/-- The link has trained at a speed (1 for 8 GT/s to 4 for 64 GT/s) and a width in lanes / 4, and the link partner accepts
CXL or not. CXL runs at 64 GT/s on x16 and x8 alone. -/
def State.pepLinkUp (s : State) (speed width : Nat) (cxl : Bool) : State :=
  let v := if s.boot.pcie32 then min speed 3 else speed
  if !s.pastStep12 || s.pep.heldDown || s.boot.perst || v = 0 || !([1, 2, 4].contains width) then s
  else
    let s := (s.setF F.PEP_STS_LSTATE 0).setF F.PEP_STS_SPEED v
    let s := (s.setF F.PEP_STS_WIDTH width).setF F.PEP_STS_CXL (cxl && v == 4 && decide (2 ≤ width)).toNat
    { s with pep := { s.pep with lanes := width } }

/-! ## Interrupts (R445) -/

/-- A masked entry without an address, where unlisted. -/
def noMsix : Nat → MsixEntry := fun _ => {}

/-- An MSI-X table entry. -/
def State.msixAt (s : State) (v : Nat) : MsixEntry := Sparse.get noMsix s.pep.msix v

/-- The message of a pending vector is sent, unless it is masked or may not go upstream. -/
def State.msixSend (s : State) (v : Nat) : State :=
  let e := s.msixAt v
  if s.irq.contains v && s.pep.msixEn && !s.pep.msixMask && !e.masked && s.upstream then
    ({ s with irq := s.irq.filter (fun x => x != v) }).emit (.hostWrite e.addr.toNat (leBytes 4 e.data.toNat) [] false)
  else s

/-- Four bytes of BAR4: the MSI-X table or its pending-bit array. -/
def State.bar4Word (s : State) (off : Nat) : Nat :=
  if off < 0x1000 then
    let e := s.msixAt (off / 16)
    match off / 4 % 4 with
    | 0 => e.addr.toNat % 2 ^ 32
    | 1 => e.addr.toNat / 2 ^ 32
    | 2 => e.data.toNat
    | _ => e.masked.toNat
  else if 0x8000 ≤ off ∧ off < 0x8020 then
    ((List.range 32).map (fun i => if s.irq.contains (8 * (off - 0x8000) + i) then 2 ^ i else 0)).sum
  else 0

/-- Four bytes written to BAR4; the pending bits are read-only. -/
def State.setBar4Word (s : State) (off v : Nat) : State :=
  if off < 0x1000 then
    let e := s.msixAt (off / 16)
    let e : MsixEntry := match off / 4 % 4 with
      | 0 => { e with addr := BitVec.ofNat 64 (2 ^ 32 * (e.addr.toNat / 2 ^ 32) + v / 4 * 4) }
      | 1 => { e with addr := BitVec.ofNat 64 (e.addr.toNat % 2 ^ 32 + 2 ^ 32 * v) }
      | 2 => { e with data := BitVec.ofNat 32 v }
      | _ => { e with masked := v.testBit 0 }
    { s with pep := { s.pep with msix := Sparse.put noMsix s.pep.msix (off / 16) e } }
  else s

/-! ## Windows (R438, R439) -/

/-- Whether a shadow entry may be committed: its size, and the spaces that it maps. -/
def State.windowOk (s : State) (w : Nat) : Bool :=
  let z := s.f (F.PEP_WIN_CTL_SIZE_LOG2 w)
  s.f (F.PEP_WIN_CTL_EN w) == 0 ||
    (decide (12 ≤ z) && decide (z ≤ 32) && decide ((4096 * s.f (F.PEP_WIN_BASE_BASE w) + 2 ^ z - 1) / 2 ^ 52 ≤ 4))

/-- PEP_WIN_COMMIT.GO: the shadow set becomes the active set, or the commit is refused. -/
def State.winCommit (s : State) : State :=
  if s.f F.PEP_WIN_COMMIT_GO = 1 then s
  else if !(List.range 16).all s.windowOk then s.setF F.PEP_WIN_COMMIT_RESULT 1
  else
    let old := (s.opens.filter (fun (o : OpenReq) => match o.host with
      | some h => h.onLink && decide (spaceOf o.req.addr < 8)
      | none => false)).map (fun (o : OpenReq) => o.id)
    let s := s.forEach (List.range 16) (fun s w =>
      (s.setReg (R.PEP_WIN_ACT_BASE w) (s.reg (R.PEP_WIN_BASE w))).setReg (R.PEP_WIN_ACT_CTL w) (s.reg (R.PEP_WIN_CTL w)))
    let s := (s.setF F.PEP_WIN_COMMIT_RESULT 0).setF F.PEP_WIN_COMMIT_GO 1
    { s with pep := { s.pep with oldWindow := old } }

/-- Whether a request translated by the old set has not taken effect, or, for a read, completed. -/
def State.oldPending (s : State) : Bool :=
  s.opens.any (fun (o : OpenReq) => s.pep.oldWindow.contains o.id &&
    (match o.host with | some h => h.posted || !h.answered | none => false))

/-- The commit is complete. -/
def State.winCommitDone (s : State) : State :=
  if s.f F.PEP_WIN_COMMIT_GO = 0 ∨ s.oldPending then s
  else
    let s := (s.setF F.PEP_WIN_COMMIT_GO 0).addF F.PEP_WIN_COMMIT_COMMITS 1
    { s with pep := { s.pep with oldWindow := [] } }

/-- The active translation of an access at a BAR2 offset (R438): its pool address and tag; none for a window miss. -/
def State.windowAt (s : State) (off n : Nat) (write : Bool) : Option (PA × Tag) :=
  let w := off / 2 ^ 32 % 16
  let o := off % 2 ^ 32
  if s.f (F.PEP_WIN_ACT_CTL_EN w) = 0 ∨ 2 ^ s.f (F.PEP_WIN_ACT_CTL_SIZE_LOG2 w) < o + n ∨
      (write = true ∧ s.f (F.PEP_WIN_ACT_CTL_WRITE_EN w) = 0) then none
  else
    let t := s.f (F.PEP_WIN_ACT_CTL_TAG w)
    some (BitVec.ofNat 56 (4096 * s.f (F.PEP_WIN_ACT_BASE_BASE w) + o), BitVec.ofNat 12 (if t = 0 then s.f F.PEP_CFG_JOB_TAG else t))

/-! ## CXL (R435, R442) -/

/-- DPA_BYTES. -/
def State.dpaBytes (s : State) : Nat := s.poolFields.getD 4 0

/-- The device physical bytes that a committed decoder maps. -/
def HdmDecoder.span (d : HdmDecoder) : Nat := if d.committed then d.size / 2 ^ d.ways else 0

/-- A decoder commit. Its DPA range starts where the decoders below it end; a commit that reaches beyond DPA_BYTES, that
comes before a lower decoder's, or whose interleave the device does not support, is rejected. -/
def State.hdmCommit (s : State) (i base size ways gran place : Nat) : State :=
  let low := s.pep.hdm.take i
  let dpa := (low.map HdmDecoder.span).sum
  let good := low.all (fun d => d.committed) && decide (ways ≤ 3) && decide (8 ≤ gran) && decide (gran ≤ 14) &&
    decide (place < 2 ^ ways) && decide (dpa + size / 2 ^ ways ≤ s.dpaBytes)
  let d : HdmDecoder := ⟨base, size, ways, gran, place, dpa, good, !good⟩
  { s with pep := { s.pep with hdm := s.pep.hdm.set i d } }

/-- The DPA of a host physical address under a decoder, when the address is one of the device's ways. -/
def HdmDecoder.dpaOf (d : HdmDecoder) (hpa : Nat) : Option Nat :=
  let o := hpa - d.base
  if d.committed ∧ d.base ≤ hpa ∧ hpa < d.base + d.size ∧ o / 2 ^ d.gran % 2 ^ d.ways = d.place then
    some (d.dpa + o / 2 ^ (d.gran + d.ways) * 2 ^ d.gran + o % 2 ^ d.gran)
  else none

/-- The DPA of a host physical address. -/
def State.dpaOf (s : State) (hpa : Nat) : Option Nat := s.pep.hdm.findSome? (fun d => d.dpaOf hpa)

/-- The mailbox commands that the device executes: event records and their interrupt policy, timestamps, logs, the
identity of the memory device, and its health and alerts. -/
def mailboxKnown : List Nat :=
  [0x0100, 0x0101, 0x0102, 0x0103, 0x0300, 0x0301, 0x0400, 0x0401, 0x4000, 0x4200, 0x4201, 0x4202]

/-- A mailbox command: return code 0 with its reply, or 3 for Unsupported. -/
def State.mailbox (s : State) (op : Nat) (payload : Bytes) : State :=
  if mailboxKnown.contains op then s.bump.emit (.mailbox 0 (Config.mailboxReply s.free op payload)) else s.emit (.mailbox 3 [])

/-! ## The ROM (R437) -/

/-- Bytes 0x00 to 0x7B of the resource table (Table 19-4). The pool fields are 0 until the image has been applied. -/
def State.resourceBody (s : State) : Bytes :=
  let p := if s.pep.poolValid then s.poolFields else [0, 0, 0, 0, 0]
  let pool (i : Nat) : Bytes := leBytes 8 (p.getD i 0)
  [0x44, 0x5A, 0x52, 0x54] ++ leBytes 2 1 ++ leBytes 2 128 ++ leBytes 4 0x916044A0 ++ [28, 36, 16, 16, 32, 4] ++
    leBytes 2 256 ++ [4, BitVec.ofNat 8 s.pep.poolValid.toNat] ++ leBytes 2 s.pep.generation ++
    pool 0 ++ pool 1 ++ pool 2 ++ pool 3 ++ leBytes 8 801112064 ++ pool 4 ++ List.replicate 52 0

/-- The resource table. -/
def State.resourceTable (s : State) : Bytes := s.resourceBody ++ leBytes 4 (crc32c s.resourceBody).toNat

/-- A byte of the ROM image. -/
def State.romByte (s : State) (off : Nat) : Byte :=
  if off = 0 then 0x55 else if off = 1 then 0xAA
  else if 0x100 ≤ off ∧ off < 0x180 then s.resourceTable.getD (off - 0x100) 0
  else Config.layoutByte (0x10000 + off)

/-! ## The commands -/

/-- CONFIG_ACCESS (R436). -/
def execConfigAccess (x : CfgAccess) (s : State) : Host.Outcome State Fault Refusal := .next (s.configAccess x)
/-- BME_CLEAR (R447). -/
def execBmeClear (s : State) : Host.Outcome State Fault Refusal := .next (s.setBme false)
/-- DMA_REENABLE of a channel (R447). -/
def execDmaReenable (c : Fin 4) (s : State) : Host.Outcome State Fault Refusal := .next (s.dmaEnable c)
/-- ENDPOINT_RESET of a kind (R448). -/
def execEndpointReset (kind : EndpointKind) (s : State) : Host.Outcome State Fault Refusal :=
  .next (s.endpointReset (match kind with | .flr => 1 | .hotReset => 2 | .linkDown => 3))
/-- ENDPOINT_LINK_UP at a speed code and a width in lanes / 4 (R435). -/
def execEndpointLinkUp (speed : Fin 5) (width : Fin 5) (cxl : Bool) (s : State) : Host.Outcome State Fault Refusal :=
  .next (s.pepLinkUp speed width cxl)
/-- MSIX_SEND of a vector (R445). -/
def execMsixSend (v : Fin 256) (s : State) : Host.Outcome State Fault Refusal := .next (s.msixSend v)
/-- L1_ENTRY (R446). -/
def execL1Entry (s : State) : Host.Outcome State Fault Refusal := .next s.l1Entry
/-- L1_EXIT (R446). -/
def execL1Exit (s : State) : Host.Outcome State Fault Refusal := .next s.l1Exit
/-- L0P_NARROW (R446). -/
def execL0pNarrow (s : State) : Host.Outcome State Fault Refusal := .next s.l0pNarrow
/-- L0P_WIDEN (R446). -/
def execL0pWiden (s : State) : Host.Outcome State Fault Refusal := .next s.l0pWiden
/-- D3HOT_ENTRY (R446). -/
def execD3hotEntry (s : State) : Host.Outcome State Fault Refusal := .next (s.setPower true)
/-- WIN_COMMIT: a write of 1 to PEP_WIN_COMMIT.GO (R439). -/
def execWinCommit (s : State) : Host.Outcome State Fault Refusal := .next s.winCommit
/-- WIN_COMMIT_DONE (R439). -/
def execWinCommitDone (s : State) : Host.Outcome State Fault Refusal := .next s.winCommitDone
/-- HDM_COMMIT of a decoder (R442). -/
def execHdmCommit (i : Fin 4) (base size : W64) (ways gran place : Fin 16) (s : State) : Host.Outcome State Fault Refusal :=
  .next (s.hdmCommit i base.toNat size.toNat ways gran place)
/-- MAILBOX_COMMAND (R435). -/
def execMailboxCommand (op : W16) (payload : Bytes) (s : State) : Host.Outcome State Fault Refusal :=
  .next (s.mailbox op.toNat payload)

end Sys2Proof.Machine
end

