/-- Parts: the link, the ledger and what a record raises. -/
def ledgerParts : List Part := [.ports, .integ, .tellers, .boot, .mgmt, .irq, .out]
/-- Parts: the memories. -/
def memoryParts : List Part := [.dram, .stores, .storePoison, .storeParity, .srcRecs, .canopy, .dramCtl, .vault]
/-- Parts: the base caches. -/
def baseParts : List Part := [.baseCache0, .baseCache1]
/-- Registers: what a ledger record and a message write. -/
def ledgerRegs : List Nat := [Fam.LDG_HEAD, Fam.LDG_TAIL, Fam.LDG_STS, Fam.LDG_FLIP_SEL, Fam.JX_PORT_STS, Fam.JX_PORT_CREDIT, Fam.JX_PORT_TALLY]
/-- Registers: what an access to memory counts. -/
def memoryRegs : List Nat := [Fam.LDG_CE_ADDR, Fam.LDG_CE_INFO, Fam.CAN_HITS, Fam.CAN_MISSES, Fam.CAN_WBACKS, Fam.CAN_TALLY, Fam.UND_TALLY, Fam.VLT_CKPT_STS]
/-- Registers: what a tile read counts. -/
def tileRegs : List Nat := [Fam.LDG_SECDED_CE, Fam.MNT_BASE_HITS, Fam.MNT_BASE_MISSES, Fam.VLT_CH_TALLY]
/-- Registers: what a fault that ends kernels writes. -/
def faultRegs : List Nat := [Fam.SIT_STATUS, Fam.SIT_EPOCH_UNITS, Fam.PAIR_STS, Fam.CORE_LAST, Fam.CORE_KERNELS, Fam.SLOT_STATUS, Fam.SLOT_EVENT, Fam.SLOT_BARRIER, Fam.TST_DIAG_CTL, Fam.TST_SUSPECT, Fam.TST_CORE_STS]
/-- Every part but the queue. -/
def allParts : List Part :=
  [.count, .regs, .dram, .stores, .storePoison, .storeParity, .srcRecs, .fences, .epoch, .ports, .optics, .tokens, .opens, .nextId, .own, .nextTxn, .sync, .canopy, .integ, .dramCtl, .vault, .installs, .baseCache0, .baseCache1, .cores, .accs, .exacts, .silent, .pair, .plans, .stalls, .pool, .mint, .tellers, .clocks, .boot, .mgmt, .pep, .tap, .irq, .deniedAt, .dieTemp, .railMv, .free, .out]
/-- Every part but the queue and the counter. -/
def wideParts : List Part := allParts.filter (fun p => p != .count)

Exercise aim:
Return only the lines from the beginning of the material up to and including the line with "def State.pepLinkUp (s", exactly as written.

Expected answer:
/-- The link has trained at a speed (1 for 8 GT/s to 4 for 64 GT/s) and a width in lanes / 4, and the link partner accepts
CXL or not. CXL runs at 64 GT/s on x16 and x8 alone. -/
def State.pepLinkUp (s : State) (speed width : Nat) (cxl : Bool) : State :=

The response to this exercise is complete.